To reconstruct family life- in whatever configuration you choose- it is imperative that responsibility for houseworkk and the care of children be fully shared. The division of labour is one thing- yes, shared chores make for a lighter load on the women, they also make for a better view of what is involved in domestic life. So much work goes un-noticed, let alone misunderstood. It is a matter of personal responsibility and respect- how banal to have to say "Those shirts don't fold themselves". But it is just such mundane things which make up every day life. It is the preocupation with such things which leaves little time for revolutionary activity or education. It also leads to the consideration of the housewife as just that and nothing more. The mind of the woman is discounted, as "what would someone who only keeps house or cares for kids know"?

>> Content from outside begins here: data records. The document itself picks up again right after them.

/-! ### acceptCommand -/

@[simp] theorem acceptCommand_cmd (rw : Bool) (a : BitVec 7) (n : BitVec 4) (s : State) : (s.acceptCommand rw a n).cmd = s.cmd := rfl
@[simp] theorem acceptCommand_done (rw : Bool) (a : BitVec 7) (n : BitVec 4) (s : State) : (s.acceptCommand rw a n).done = false := rfl
@[simp] theorem acceptCommand_err (rw : Bool) (a : BitVec 7) (n : BitVec 4) (s : State) : (s.acceptCommand rw a n).err = false := rfl
@[simp] theorem acceptCommand_cause (rw : Bool) (a : BitVec 7) (n : BitVec 4) (s : State) : (s.acceptCommand rw a n).cause = .none := rfl
@[simp] theorem acceptCommand_rxValid (rw : Bool) (a : BitVec 7) (n : BitVec 4) (s : State) : (s.acceptCommand rw a n).rxValid = false := rfl
@[simp] theorem acceptCommand_reportValid (rw : Bool) (a : BitVec 7) (n : BitVec 4) (s : State) : (s.acceptCommand rw a n).reportValid = s.reportValid := rfl
@[simp] theorem acceptCommand_txbuf (rw : Bool) (a : BitVec 7) (n : BitVec 4) (s : State) : (s.acceptCommand rw a n).txbuf = s.txbuf := rfl
@[simp] theorem acceptCommand_rxbuf (rw : Bool) (a : BitVec 7) (n : BitVec 4) (s : State) : (s.acceptCommand rw a n).rxbuf = s.rxbuf := rfl
@[simp] theorem acceptCommand_report (rw : Bool) (a : BitVec 7) (n : BitVec 4) (s : State) : (s.acceptCommand rw a n).report = s.report := rfl
@[simp] theorem acceptCommand_phase (rw : Bool) (a : BitVec 7) (n : BitVec 4) (s : State) : (s.acceptCommand rw a n).phase = .start := rfl
@[simp] theorem acceptCommand_idx (rw : Bool) (a : BitVec 7) (n : BitVec 4) (s : State) : (s.acceptCommand rw a n).idx = 0 := rfl
@[simp] theorem acceptCommand_curAddr (rw : Bool) (a : BitVec 7) (n : BitVec 4) (s : State) : (s.acceptCommand rw a n).curAddr = a := rfl
@[simp] theorem acceptCommand_curRw (rw : Bool) (a : BitVec 7) (n : BitVec 4) (s : State) : (s.acceptCommand rw a n).curRw = rw := rfl
@[simp] theorem acceptCommand_curLen (rw : Bool) (a : BitVec 7) (n : BitVec 4) (s : State) : (s.acceptCommand rw a n).curLen = n := rfl
@[simp] theorem acceptCommand_curCause (rw : Bool) (a : BitVec 7) (n : BitVec 4) (s : State) : (s.acceptCommand rw a n).curCause = .none := rfl
@[simp] theorem acceptCommand_sclLow (rw : Bool) (a : BitVec 7) (n : BitVec 4) (s : State) : (s.acceptCommand rw a n).sclLow = s.sclLow := rfl
@[simp] theorem acceptCommand_sdaLow (rw : Bool) (a : BitVec 7) (n : BitVec 4) (s : State) : (s.acceptCommand rw a n).sdaLow = s.sdaLow := rfl
@[simp] theorem acceptCommand_trace (rw : Bool) (a : BitVec 7) (n : BitVec 4) (s : State) : (s.acceptCommand rw a n).trace = s.trace := rfl
@[simp] theorem acceptCommand_fault (rw : Bool) (a : BitVec 7) (n : BitVec 4) (s : State) : (s.acceptCommand rw a n).fault = s.fault := rfl
@[simp] theorem acceptCommand_lines (rw : Bool) (a : BitVec 7) (n : BitVec 4) (s : State) : (s.acceptCommand rw a n).lines = s.lines := rfl
@[simp] theorem acceptCommand_reply (rw : Bool) (a : BitVec 7) (n : BitVec 4) (s : State) : (s.acceptCommand rw a n).reply = s.reply := rfl
@[simp] theorem acceptCommand_host (rw : Bool) (a : BitVec 7) (n : BitVec 4) (s : State) : (s.acceptCommand rw a n).host = s.host := rfl
@[simp] theorem acceptCommand_env (rw : Bool) (a : BitVec 7) (n : BitVec 4) (s : State) : (s.acceptCommand rw a n).env = s.env := rfl

/-! ### emit -/

@[simp] theorem emit_cmd (y : Symbol) (s : State) : (s.emit y).cmd = s.cmd := rfl
@[simp] theorem emit_done (y : Symbol) (s : State) : (s.emit y).done = s.done := rfl
@[simp] theorem emit_err (y : Symbol) (s : State) : (s.emit y).err = s.err := rfl
@[simp] theorem emit_cause (y : Symbol) (s : State) : (s.emit y).cause = s.cause := rfl
@[simp] theorem emit_rxValid (y : Symbol) (s : State) : (s.emit y).rxValid = s.rxValid := rfl
@[simp] theorem emit_reportValid (y : Symbol) (s : State) : (s.emit y).reportValid = s.reportValid := rfl
@[simp] theorem emit_txbuf (y : Symbol) (s : State) : (s.emit y).txbuf = s.txbuf := rfl
@[simp] theorem emit_rxbuf (y : Symbol) (s : State) : (s.emit y).rxbuf = s.rxbuf := rfl
@[simp] theorem emit_report (y : Symbol) (s : State) : (s.emit y).report = s.report := rfl
@[simp] theorem emit_phase (y : Symbol) (s : State) : (s.emit y).phase = s.phase := rfl
@[simp] theorem emit_idx (y : Symbol) (s : State) : (s.emit y).idx = s.idx := rfl
@[simp] theorem emit_curAddr (y : Symbol) (s : State) : (s.emit y).curAddr = s.curAddr := rfl
@[simp] theorem emit_curRw (y : Symbol) (s : State) : (s.emit y).curRw = s.curRw := rfl
@[simp] theorem emit_curLen (y : Symbol) (s : State) : (s.emit y).curLen = s.curLen := rfl
@[simp] theorem emit_curCause (y : Symbol) (s : State) : (s.emit y).curCause = s.curCause := rfl
@[simp] theorem emit_sclLow (y : Symbol) (s : State) : (s.emit y).sclLow = (endSetting y).sclLow := rfl
@[simp] theorem emit_sdaLow (y : Symbol) (s : State) : (s.emit y).sdaLow = (endSetting y).sdaLow := rfl
@[simp] theorem emit_trace (y : Symbol) (s : State) : (s.emit y).trace = s.trace ++ [y] := rfl
@[simp] theorem emit_fault (y : Symbol) (s : State) : (s.emit y).fault = s.fault := rfl
@[simp] theorem emit_lines (y : Symbol) (s : State) : (s.emit y).lines = symbolLines y := rfl
@[simp] theorem emit_reply (y : Symbol) (s : State) : (s.emit y).reply = s.reply := rfl
@[simp] theorem emit_host (y : Symbol) (s : State) : (s.emit y).host = s.host := rfl
@[simp] theorem emit_env (y : Symbol) (s : State) : (s.emit y).env = s.env := rfl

Quite a bit about inequality, as it turns out. Especially if both parties also work outside the home.
As for children and the care thereof, we see today vast numbers of single-parent homes. These homes are much more likely to experience poverty and hunger. The children are often left in situations where inadaquite care is taken of them or they are completely unattended. They are left, at too young an age, to fend for themselves. Add to this issues of abuse and the picture becomes grim indeed. The lack of willingness on the part of the (most often) fathers to properly care for their children is appalling.
It does not lead to revolutionary thought- it does lead to anger in many cases, and often enough to individual acts of reactionary violence or association with questionable groups (Republicans, Nation of Islam), which pretend to offer what is missing.
"The easiest problem was that of assuming power." Writes Trotsky in this same essay. These are surprising words, I think, to many people. It seems to be the view of many to whom I speak that there is a sort of magical formula- get power away from the bad guys and we live happily ever after. I have heard this in many forms- from Democrats, from Anarchists, even from some Socialists.
This is only the begining, though! Changing the manner of governance will only solve some of the problems- one must change the very basic structures of everyday life on the way to true equality.
So, what to do? It is not exciting to think about- but it must be accepted that after the initial revolution, there is the daily life. How should it be lived? Obviously, equality must be integrated into the most mundane of things even down to the level of the very basic- One person washes, another person dries the dishes. The dishes get done.